§ Material supplied

↓↓↓

/-- The poison of memory after a line's dirty bytes reach it: a granule of HBM takes that of the bytes written to it (R481, R483). -/
def flushPoison (s : State) (line : Nat) : List (Nat × Nat × Nat) :=
  if s.pkg.poison.isEmpty then []
  else
    ((s.pkg.poison.filter fun g => l2Granule line g && g.1 < hbmEnd && granuleDirty s g).map fun g => (g.1 / 32 * 32, 32, 5)) ++ s.pkg.poison

/-- The dirty bytes of a line, as its order point holds them, reach memory. -/
def flushLine (s : State) (line : Nat) : State :=
  onPkg (syncThrough s (128 * line) 128) fun p =>
    { p with
      poison := flushPoison s line,
      mem := (tslice p.dirty (128 * line) 128).foldl (fun m e => tset 0 m (128 * line + e.1) (peek s (128 * line + e.1))) p.mem,
      dirty := tclear p.dirty (128 * line) 128 }

/-- The tint a line of the L2 was allocated for, 4 where there is none. -/
def lineTint (s : State) (line : Nat) : Nat := match tget none s.pkg.l2 line with | some l => l.tint | none => 4

/-- An L2 line is written back, where bytes of it are dirty; that is charged to the tint the line records (R452). -/
def l2Clean (s : State) (line : Nat) : State :=
  if (tslice s.pkg.dirty (128 * line) 128).isEmpty then s
  else chargeHbm (flushLine s line) (128 * line) (lineTint s line) 128 false

/-- A line leaves the L2. The tag of an HBM line goes to the sidecar, and that of a host line is lost (R296), and the poison of the L2's
copy goes with it, but for dirty bytes of a host line. -/
def l2Drop (s : State) (line : Nat) : State :=
  onPkg (l2Clean s line) fun p =>
    { p with
      l2 := tset none p.l2 line none,
      poison := p.poison.filter fun g => !(l2Granule line g && (g.1 < hbmEnd || !granuleDirty s g)),
      tagPoison := if 128 * line < hbmEnd then p.tagPoison else p.tagPoison.filter (· ≠ line),
      sidecar := if 128 * line < hbmEnd then tset {} p.sidecar line (tget {} p.tags line) else p.sidecar,
      tags := if 128 * line < hbmEnd then p.tags else tset {} p.tags line {} }

/-- The set of a line: 2048 sets of 16 ways in a slice of 4 MiB (R17, R249); the address bits above the slice's choose among them
(DESIGN CHOICE, log entry 19). -/
def l2Set (line : Nat) : Nat :=
  adderUnit (128 * line) * 2048 + (if 128 * line < hbmEnd then line / 32 else line / 128) % 2048

/-- The other lines that the L2 holds in the set of a line. -/
def l2Peers (s : State) (line : Nat) : List (Nat × L2Line) :=
  s.pkg.l2.filterMap fun e =>
    match e.2 with
    | some l => if e.1 ≠ line && l2Set e.1 = l2Set line then some (e.1, l) else none
    | none => none

/-- A line after an access with a hint: the most recently used of its set, and default where a ninth would be sticky (R249). -/
def l2Mark (ps : List (Nat × L2Line)) (hint : Nat) (l : L2Line) : L2Line :=
  { l with
    hint := if hint = 2 && 8 ≤ (ps.filter fun e => e.2.hint = 2).length then 1 else hint,
    last := ps.foldl (fun m e => max m (e.2.last + 1)) l.last }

↑↑↑

§ What to do
Write the opening line of the data above and every line after it, exactly, stopping once you have written the line with "sidecar := if".

§ Response for this exercise
/-- The poison of memory after a line's dirty bytes reach it: a granule of HBM takes that of the bytes written to it (R481, R483). -/
def flushPoison (s : State) (line : Nat) : List (Nat × Nat × Nat) :=
  if s.pkg.poison.isEmpty then []
  else
    ((s.pkg.poison.filter fun g => l2Granule line g && g.1 < hbmEnd && granuleDirty s g).map fun g => (g.1 / 32 * 32, 32, 5)) ++ s.pkg.poison

/-- The dirty bytes of a line, as its order point holds them, reach memory. -/
def flushLine (s : State) (line : Nat) : State :=
  onPkg (syncThrough s (128 * line) 128) fun p =>
    { p with
      poison := flushPoison s line,
      mem := (tslice p.dirty (128 * line) 128).foldl (fun m e => tset 0 m (128 * line + e.1) (peek s (128 * line + e.1))) p.mem,
      dirty := tclear p.dirty (128 * line) 128 }

/-- The tint a line of the L2 was allocated for, 4 where there is none. -/
def lineTint (s : State) (line : Nat) : Nat := match tget none s.pkg.l2 line with | some l => l.tint | none => 4

/-- An L2 line is written back, where bytes of it are dirty; that is charged to the tint the line records (R452). -/
def l2Clean (s : State) (line : Nat) : State :=
  if (tslice s.pkg.dirty (128 * line) 128).isEmpty then s
  else chargeHbm (flushLine s line) (128 * line) (lineTint s line) 128 false

/-- A line leaves the L2. The tag of an HBM line goes to the sidecar, and that of a host line is lost (R296), and the poison of the L2's
copy goes with it, but for dirty bytes of a host line. -/
def l2Drop (s : State) (line : Nat) : State :=
  onPkg (l2Clean s line) fun p =>
    { p with
      l2 := tset none p.l2 line none,
      poison := p.poison.filter fun g => !(l2Granule line g && (g.1 < hbmEnd || !granuleDirty s g)),
      tagPoison := if 128 * line < hbmEnd then p.tagPoison else p.tagPoison.filter (· ≠ line),
      sidecar := if 128 * line < hbmEnd then tset {} p.sidecar line (tget {} p.tags line) else p.sidecar,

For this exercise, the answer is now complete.